## TASK STATEMENT
Return the run of lines below that opens with the line containing "flushing : Bool" and closes with the line containing "each class in", keeping each one exact.

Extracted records
★ ★ ★

-- ==== Sys2Proof/Machine/RegTable.lean ====
section
/-! DEFINITION. The register map of BAR0 (R518, R525): one entry for every named register, with its place, its
replication, its reset value and, field by field, its access type (R8) and its change class (R12). The field tables
are those of R120, R148, R190, R213, R241, R268, R286, R313, R335, R366, R397, R428, R458, R496, R516, R517, R521 and
R522. `Off.<register>` is the BAR0 offset of a register, by instance where the register is replicated. -/

namespace Sys2Proof.Machine

/-- The access types of R8. -/
inductive Access where
  | ro | rw | rw1c | wo | rc | rsv
deriving DecidableEq, Repr

/-- The change classes of R12. -/
inductive Change where
  | live | quiet | coat | boot
deriving DecidableEq, Repr

/-- Which half of a 64-bit pair a register is (R10, R520). -/
inductive Half where
  | single | lo | hi
deriving DecidableEq, Repr

/-- One field of a register: its bits, its access type, its change class, and the encodings listed as reserved (R11). -/
structure Field where
  hi : Nat
  lo : Nat
  acc : Access
  chg : Change := .live
  resv : List Nat := []
deriving DecidableEq, Repr

/-- One named register: its BAR0 offset (of instance 0), its replicated sets as (count, stride), outermost first
(R518), the value it takes at reset, its half of a pair, and its fields. -/
structure RegDef where
  name : String
  base : Nat
  reps : List (Nat × Nat)
  reset : Nat
  half : Half
  fields : List Field
deriving DecidableEq, Repr

namespace Off
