-- ==== Sys2Proof/Machine/StFrame.lean ====
section
/-! DEFINITION. The state of frames, descriptors, ports, the scheduler, quotes, spread groups and the float unit, as plain
data (R214 to R286, R287 to R311). -/

namespace Sys2Proof.Machine

/-- The effect of one staged or applied edit (R64 to R66, R347). A NATA keeps its format with its offsets from its own
place; a TWIN the number it took (R283); a fill is the value the egress MAC computed for a marked field, and whether the frame it was marked
in carries IPv4 (R347, R348). -/
inductive EditOp where
  | push (bytes : List Byte)
  | pop (len : Nat)
  | setf (bytes : List Byte)
  | nata (kind : Nat) (port : Bool) (l4 : Int) (aoff poff : Nat) (fixL4 : Bool)
  | tsi (mode tb : Nat) (csum : Option Int)
  | seam
  | twin (gen : Nat) (seq : Nat)
  | fill (mode : Nat) (value : Int) (csum : Option Nat) (v4 : Bool)
deriving DecidableEq, Repr

/-- An edit with its byte offset in the frame as received (R64). -/
structure Edit where
  off : Nat
  op : EditOp
deriving DecidableEq, Repr

/-- The pools of R218 with the account within the pool. -/
inductive Account where
  | contract (port : Nat)
  | shared (port cls : Nat)
  | headroom (port cls : Nat)
  | recirc
  | scaf
deriving DecidableEq, Repr

/-- Where a frame is before its copies (R94, R100, R235, R279): its bytes arrive, it waits for its slot, it is in a pass,
on the recirculation path, eligible in the priority queue, in the lodge, held by a float context, in the replicator, or past
all these (only its copies remain). -/
inductive Place where
  | rx | entry | pass | recirc | prio | lodge | float (ctx : Nat) | repl | out
deriving DecidableEq, Repr

/-- The seam tag an ingress MAC removed (R275, R278). -/
structure SeamTag where
  ord : Bool
  sync : Bool
  stream : Nat
  seq : Nat
deriving DecidableEq, Repr

/-- One frame in the buffer (R214 to R217), with what it carries from pass to pass (R47): the bytes received so far,
completeness and BAD (R215), the account its cells are charged to and the one they came from (R221), the transit count and
the timestamp of its receipt (R343), TB0 and the transit count at its slot grant (R93, R22), its metadata, window base and
requested entry point, the parks of the present pass (R75), the length bound and what it was at the pass's first entry (R128), the flow hit of
the pass and the records owed its byte count (R44), a fault that discards the frame as bad FCS, a punt decided inside the stations, the metadata at its park, the
tags the MAC removed with their offsets (R278, R284), whether it has an aside cell once that is decided (R216), of a FRAME_SEND
with TS its seat and ring and the transmit times so far (R421), the numbers of the cells that hold its bytes, in order, and of its
aside (R214, R215), the port to whose drain reserve `drain` of its cells are charged (R218), bytes 80 to 127 of F as they were
at the end of its last pass (R46), END_CHECK of its coat (R129), and the staged edits and the mirror with which it entered the present
pass (R61, R65). -/
structure Frame where
  port : Nat
  bytes : List Byte
  done : Bool
  bad : Bool
  preemptable : Bool
  arrClass : Nat
  acct : Account
  home : Account
  cells : Nat
  drain : Nat
  prov : Nat
  rxTransit : Nat
  rxTime : Nat
  arrTb0 : Nat
  arrTransit : Nat
  granted : Bool
  seam : Option SeamTag
  rtag : Option Nat
  m : Vector Word 16
  base : Nat
  entry : Nat
  parks : Nat
  lenBound : Option Nat
  bound0 : Option Nat
  edits : List Edit
  mirror : Option (Nat × Nat)
  hit : Option Nat
  owed : List Nat
  killed : Bool
  punt : Option Nat
  parkM : Option (Vector Word 16)
  pipe : Nat
  place : Place
  removed : List (Nat × List Byte)
  aside : Option Bool
  sender : Option (Nat × Nat)
  sent : List Nat
  chain : List Nat
  asideCell : Option Nat
  drainPort : Option Nat
  snap : List Byte
  endChk : Bool
  edits0 : List Edit
  mirror0 : Option (Nat × Nat)
deriving DecidableEq, Repr

/-- The stages of a descriptor (R242, R233): waiting in its VOQ; selected; in egress stations; at the MAC; preempted. -/
inductive Stage where
  | queued | selected | egress | mac | remainder
deriving DecidableEq, Repr

/-- One descriptor (R215): frame, pipeline of its VOQ, egress port, class, the accepted quote and its deadline, egress slot,
metadata and snapshot for egress entry (R46, R47), staged edits, egress edits in the order applied, the seam stream, number
and SYNC of a sprayed frame, the length a mirror copy is cut to, the mirror asked for in egress stations (R67), and the progress of its
sending with its transmit time (R346), whether R266 has held it (R500), and whether its gate closed while it was being sent (R266). -/
structure Copy where
  frame : Nat
  pipe : Nat
  port : Nat
  cls : Nat
  quote : Option Nat
  deadline : Nat
  egen : Nat
  m : Vector Word 16
  snap : List Byte
  edits : List Edit
  egEdits : List Edit
  spray : Option (Nat × Nat × Bool)
  chan : Option Nat
  cut : Option Nat
  mirror : Option (Nat × Nat)
  stage : Stage
  cutThrough : Bool
  hint : Nat
  presentAt : Option Nat
  txTime : Nat
  held : Bool
  pastClose : Bool
deriving DecidableEq, Repr

/-- The frames a replicator holds (R235): the frame, its group, the entries of its list read so far, the quote that accepted it, the
class each copy takes where that quote does not name its port (R258), and the pipeline of the copies' VOQs (R228, R280). -/
structure ReplItem where
  frame : Nat
  group : Nat
  next : Nat
  quote : Option Nat
  cls : Nat
  pipe : Nat
deriving DecidableEq, Repr

/-- A bring-up attempt or hold of a port (R293 to R295): idle, loading and adapting, training, held with a backoff. -/
inductive BringUp where
  | off | adapt | train | held | up | down
deriving DecidableEq, Repr

/-- One port beside its registers (R287 to R311): the copy being sent, the preempted remainder, whether its
flush runs (R236), per class the end of the partner's pause and the moments it began and ended (R238, R309), the classes
whose watchdog has tripped, the classes whose change a PFC frame has still to carry (R309), bring-up, the sleep protocol (R299 to R305) with the SLEEP copies sent (R302) and whether the last HELLO said that the transmit
direction may sleep (R313), verification (R310), the last
frame put on the wire and whether it ended with an error termination (R30, R233), PCS and FEC alignment, a received fault ordered set, and the last answer to a coefficient request
(R294: 0 none, 1 updated, 2 not supported, 3 at its limit). -/
structure Port where
  tx : Option Nat
  remainder : Option Nat
  flushing : Bool
  pauseEnd : NMap Nat
  pauseFrom : NMap Nat
  unpaused : NMap Nat
  wd : List Nat
  bring : BringUp
  since : Nat
  helloAt : Option Nat
  peer : Option (Nat × Nat × Nat)
  idleFrom : Nat
  txAsleep : Bool
  txWakeAt : Option Nat
  sleepCopies : Nat
  sleepTx : Bool
  sleepRefresh : Nat
  rxArmed : Option Nat
  rxAsleepAt : Option Nat
  verifySent : Nat
  verifyAt : Nat
  verified : Bool
  pfcSent : NMap Nat
  pfcDue : Nat
  wire : List Byte
  errorTerm : Bool
  aligned : Bool
  faultSet : Bool
  reply : Nat
deriving DecidableEq, Repr

/-- A gate list in force or pending (R264, R265): base time, cycle, entries (gate states, interval), time base, and the
change time. -/
structure GateList where
  base : Nat
  cycle : Nat
  entries : List (Nat × Nat)
  tb : Nat
  change : Nat
deriving DecidableEq, Repr

/-- One egress port's scheduler (R242 to R267): the admin entries, the oper and pending lists, the bucket of each class in
2^−16 byte with the SHAPE_RATE and BURST in force and the 125 ns of the last refill (R262), the virtual time, finish tags and candidate tags (R263), the pipeline each class served last (R244), and
the grants of the current slot by quote (frames, bytes) (R255), and the gate states applied last (R262, R264). -/
structure Sched where
  admin : NMap Nat
  oper : Option GateList
  pend : Option GateList
  tokens : NMap Int
  vtime : Nat
  ftag : NMap Nat
  cand : NMap Nat
  served : NMap Nat
  shape : NMap Nat
  burst : NMap Nat
  refilled : Nat
  slot : Nat
  grants : NMap (Nat × Nat)
  gateSt : Nat
deriving DecidableEq, Repr

/-- The placement of a quote on one port (R255, R256), with the port's rate and preemption state when it was fitted (R251). -/
structure Fit where
  port : Nat
  g : Nat
  o : Nat
  m : Nat
  f : Nat
  d : Nat
  grant : Nat
  rate : Nat
  pre : Bool
deriving DecidableEq, Repr

/-- What a quote's ending waits for (R249): the transit count at which D has passed, the reason, the port concerned or 0xFFFF,
and the rings whose QUOTE_RELEASE or FLOW_REMOVE completes then. -/
structure Release where
  due : Nat
  reason : Nat
  port : Nat
  rings : List (Nat × Nat)
deriving DecidableEq, Repr

/-- One quote (R246 to R261): the requester, the identity, the parameters, the placements, the bound,
whether it polices and from which transit count, the bucket in 10^−6 of 2^−16 byte and the microsecond it was last filled in, its
counts, the smallest slack and largest residence since admission and since the last export (R507), and the second of its last expiry notice. -/
structure Quote where
  seat : Nat
  ring : Nat
  space : Nat
  key : List Byte
  inPort : Nat
  portA : Nat
  portB : Option Nat
  b : Nat
  rate : Nat
  lmin : Nat
  lmax : Nat
  dreq : Nat
  demote : Nat
  fits : List Fit
  d : Nat
  claim : Nat
  active : Bool
  activeAt : Nat
  tokens : Nat
  filled : Nat
  release : Option Release
  accepted : Nat
  demoted : Nat
  discarded : Nat
  expired : Nat
  slack : Option Int
  residence : Nat
  xSlack : Option Int
  xResidence : Nat
  lastExpiry : Option Nat
deriving DecidableEq, Repr

/-- One context of the float unit in use as a seam stream (R279, R281): the expected number, the held frames by number,
when the gap timer expires, and the second of its last gap event. -/
structure FloatCtx where
  expect : Nat
  held : NMap Nat
  timer : Option Nat
  gapSec : Option Nat
deriving DecidableEq, Repr

/-- One twin context (R285): take-any, the number recovered last, the marked numbers, and when a frame was last
accepted, with its profile. -/
structure TwinCtx where
  takeAny : Bool
  recov : Nat
  hist : List Nat
  lastAt : Nat
  prof : Nat
  noticeSec : Option Nat
deriving DecidableEq, Repr

/-- One spread group beside its registers (R272 to R276): the member last chosen, per stream the next number (a stream
not listed starts at 0 with SYNC), per member excluded since when it has been up and clean, and the member table: the live members
it was last applied for, and the stand-in of each bucket whose home member is not among them. -/
structure Group where
  last : Option Nat
  streams : NMap Nat
  excluded : NMap Nat
  applied : List Nat
  standIn : NMap Nat
deriving DecidableEq, Repr

/-- The shared buffer (R214 to R240): frames and descriptors by id, the next ids, VOQs keyed by (pipeline × 1024 + port) × 8
+ class, the sizes in force of the reserves, of the headroom by port × 8 + class and of the drain reserve by port (R218, R219), the classes asserted by R224 as (port, class), and the replicators'
queues by pipeline. -/
structure Buf where
  frames : NMap Frame
  copies : NMap Copy
  nextFrame : Nat
  nextCopy : Nat
  voqs : NMap (List Nat)
  contract : Nat
  recirc : Nat
  scaf : Nat
  headroom : NMap Nat
  drain : NMap Nat
  asserted : List (Nat × Nat)
  repl : NMap (List ReplItem)
deriving DecidableEq, Repr

/-- Spread groups, the float unit and the twin generators (R269 to R286). -/
structure Spread where
  groups : NMap Group
  floats : NMap FloatCtx
  holdOrder : List (Nat × Nat)
  twins : NMap TwinCtx
  gens : NMap Nat
deriving DecidableEq, Repr

end Sys2Proof.Machine
end

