-- ==== Sys2Proof/Machine/Exit.lean ====
section
/-! DEFINITION. What happens to a frame at the end of its last pass: the float unit, twin recovery, policing, the moves
between pools, VOQ joins, the replicator, punts and discards (R46, R68, R216, R221, R227 to R229, R234 to R236, R243, R257 to
R259, R278 to R284, R326). -/

namespace Sys2Proof.Machine

/-! ### Spans as ports (R314, R326, R332) -/

def Span.reset : Span :=
  { lanes := [], waiting := [], compared := [], kept := [], last := none, badCseq := 0, goodCont := 0, uncMs := 0, sfClean := 0,
    bipPeriod := 0, sdClean := 0, rdiRun := 0, timRun := 0, timGood := 0, lwRun := 0, losSeen := false,
    trace := List.replicate 16 0, rx := [], tx := [], txq := [], cseq := 0, fcnt := 0, bipTx := [], out := [], txLeft := [],
    traceTx := List.replicate 16 0, tokens := [], apsCmd := 0, farSeen := 0, farRun := 0, wasBad := false, wtr := none, dnr := false }

def Device.span (d : Device) (s : Nat) : Span := NMap.getD d.spans s Span.reset

def Device.modSpan (d : Device) (s : Nat) (f : Span → Span) : Device :=
  { d with spans := NMap.set d.spans s (f (d.span s)) }

/-- A span delivers and sends unless it is failed; a group's port is down only while both spans are failed (R330, R332). -/
def Device.spanUp (d : Device) (s : Nat) : Bool := d.flag (Off.lathStatus s) 31

def Device.groupUp (d : Device) (s : Nat) : Bool :=
  d.spanUp s || (d.flag (Off.lathApsCtl s) 31 && d.spanUp (d.fld (Off.lathApsCtl s) 28 24))

/-- Whether frames to an egress port are sent: an Ethernet port that is up, or a span port whose group is up. -/
def Device.targetUp (d : Device) (p : Nat) : Bool :=
  match d.spanOf p with
  | some s => d.groupUp s
  | none => d.portUp p && !(d.port p).flushing

/-- Words a frame costs on a span (R324). -/
def spanCost (len : Nat) : Nat := ceilDiv len 8 + 1

/-- CRC-16 of a lath word: over bits 63 to 16, most significant first, preset 0xFFFF (R322). -/
def lathCrc (w : Nat) : Nat :=
  (List.range 48).foldl (fun c i =>
    let top := c.testBit 15
    let c := c * 2 % 65536
    if top != w.testBit (63 - i) then c ^^^ 0x1021 else c) 65535

/-- A word of lath fields above bit 15 with its CRC-16. -/
def withCrc (w : Nat) : DWord := BitVec.ofNat 64 (w / 65536 * 65536 + lathCrc w)

/-- The words of a frame in a stream: its header and its bytes, padded to whole words (R324). -/
def streamWords (cls : Nat) (b : List Byte) : List DWord :=
  withCrc (b.length % 2 ^ 14 * 2 ^ 50 + cls % 8 * 2 ^ 47) ::
    (List.range (ceilDiv b.length 8)).map fun i => BitVec.ofNat 64 (fieldBE b (8 * i) 8)

/-- The channel of slot j as the map holds it (R323, R335). -/
def Device.slotChannel (d : Device) (s j : Nat) : Nat :=
  if j = 0 then 0 else d.fld (Off.lathMap s (j / 4)) (8 * (j % 4) + 5) (8 * (j % 4))

/-- Payload words of slot j of a container of L lanes (R323). -/
def slotPayload (l j : Nat) : Nat := if j = 0 then 16 * l - l - 1 else 16 * l - 1

/-- The payload words that one span container carries of a stream. -/
def Device.streamPayload (d : Device) (s stream : Nat) : Nat :=
  ((List.range 160).map fun j => if d.slotChannel s j = stream then slotPayload (d.spanL s) j else 0).sum

/-! ### Coats a frame carries -/

/-- The coat in a slot. -/
def Device.coatAt (d : Device) (slot : Nat) : Option Coat := NMap.get? d.coats.slots slot

def Device.curCoat (d : Device) : Option Coat := d.coats.cur.bind d.coatAt

/-- The egress slot of a frame: that of its own coat while it is in an ingress pass, else that of the current coat (R113). -/
def Device.egenOf (d : Device) (x : Frame) : Nat :=
  let c := if x.port < 512 ∨ x.granted then (d.coatAt (x.mN 1 % 4)).filter (fun c => c.id == bits (x.mN 1) 25 10) else d.curCoat
  match c <|> d.curCoat with | some c => c.egSlot | none => 0

/-! ### Discards (R222) -/

/-- Occurrences of ingress frames: class of m2, the ingress pipeline, the partition m0[13:10] (R500). -/
def Device.occIng (d : Device) (code : Nat) (x : Frame) (operand : Nat) : Device :=
  d.occ ⟨code, 1, some (x.mN 2 % 8), none, some (1, x.pipe), some operand, some (bits (x.mN 0) 13 10)⟩

/-- The frame has no reader of its own any more: its cells are freed unless a copy still reads them. -/
def Device.releaseFrame (d : Device) (f : Nat) : Device := (d.modFrame f fun x => { x with place := .out }).freeUnread f

/-- A frame is discarded with a reason. -/
def Device.discardFrame (d : Device) (f reason : Nat) : Device :=
  match d.frame f with
  | none => d
  | some x => (d.occIng 0x106 x reason).releaseFrame f

/-! ### The lodge's list (R171) -/

/-- Parked frames over all entries. -/
def Device.parkedCount (d : Device) : Nat := (d.flow.lodge.map fun e => (e.frames.filter fun p => !p.2).length).sum

/-- The registers that show the lodge's use. -/
def Device.showLodge (d : Device) : Device :=
  (d.setReg Off.flowLodgeUse d.flow.lodge.length).setReg Off.flowParked d.parkedCount

/-- An entry with no frame left and its fetch returned closes (R171). -/
def Device.closeLodge (d : Device) : Device :=
  let gone := d.flow.lodge.filter fun e => e.frames.isEmpty && e.outcome != .pending
  let d := gone.foldl (fun d e => d.unlease 1 (h1 e.id.input)) d
  (d.modFlow fun w => { w with lodge := w.lodge.filter fun e => !(e.frames.isEmpty && e.outcome != .pending) }).showLodge

def Device.lodgeLeave (d : Device) (f : Nat) : Device :=
  (d.modFlow fun w => { w with lodge := w.lodge.map fun e => { e with frames := e.frames.filter fun p => p.1 ≠ f } }).closeLodge

/-- A frame leaves the stations for good: its changes to the record stand, its context and its lease are gone. -/
def Device.leaveStations (d : Device) (f : Nat) : Device :=
  let d := match d.frame f with
    | some x => match x.hit with
      | some h => d.endRun h f
      | none => d
    | none => d
  let d := { d with ctxs := NMap.del d.ctxs f }
  (d.unlease 0 f).lodgeLeave f

/-! ### VOQ joins (R228, R236, R243, R326) -/

/-- Bytes 80 to 127 of a frame's record with its own changes: the snapshot as the frame leaves station 23 (R46). -/
def Device.snapshotOf (d : Device) (f : Nat) : List Byte :=
  match d.frame f with
  | some x => match x.hit with
    | some h => match d.viewOwn h f with
      | some b => sliceB b 80 48
      | none => List.replicate 48 0
    | none => List.replicate 48 0
  | none => List.replicate 48 0

/-- A descriptor joins its VOQ. -/
def Device.joinQueue (d : Device) (c : Copy) : Device :=
  let k := voqKey c.pipe c.port (voqCls c.port c.cls)
  d.modBuf fun b => { b with
    copies := NMap.set b.copies b.nextCopy c
    nextCopy := b.nextCopy + 1
    voqs := NMap.set b.voqs k (NMap.getD b.voqs k [] ++ [b.nextCopy]) }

★ ★ ★

## REPLY TO THE TASK
  flushing : Bool
  pauseEnd : NMap Nat
  pauseFrom : NMap Nat
  unpaused : NMap Nat
  wd : List Nat
  bring : BringUp
  since : Nat
  helloAt : Option Nat
  peer : Option (Nat × Nat × Nat)
  idleFrom : Nat
  txAsleep : Bool
  txWakeAt : Option Nat
  sleepCopies : Nat
  sleepTx : Bool
  sleepRefresh : Nat
  rxArmed : Option Nat
  rxAsleepAt : Option Nat
  verifySent : Nat
  verifyAt : Nat
  verified : Bool
  pfcSent : NMap Nat
  pfcDue : Nat
  wire : List Byte
  errorTerm : Bool
  aligned : Bool
  faultSet : Bool
  reply : Nat
deriving DecidableEq, Repr

/-- A gate list in force or pending (R264, R265): base time, cycle, entries (gate states, interval), time base, and the
change time. -/
structure GateList where
  base : Nat
  cycle : Nat
  entries : List (Nat × Nat)
  tb : Nat
  change : Nat
deriving DecidableEq, Repr

/-- One egress port's scheduler (R242 to R267): the admin entries, the oper and pending lists, the bucket of each class in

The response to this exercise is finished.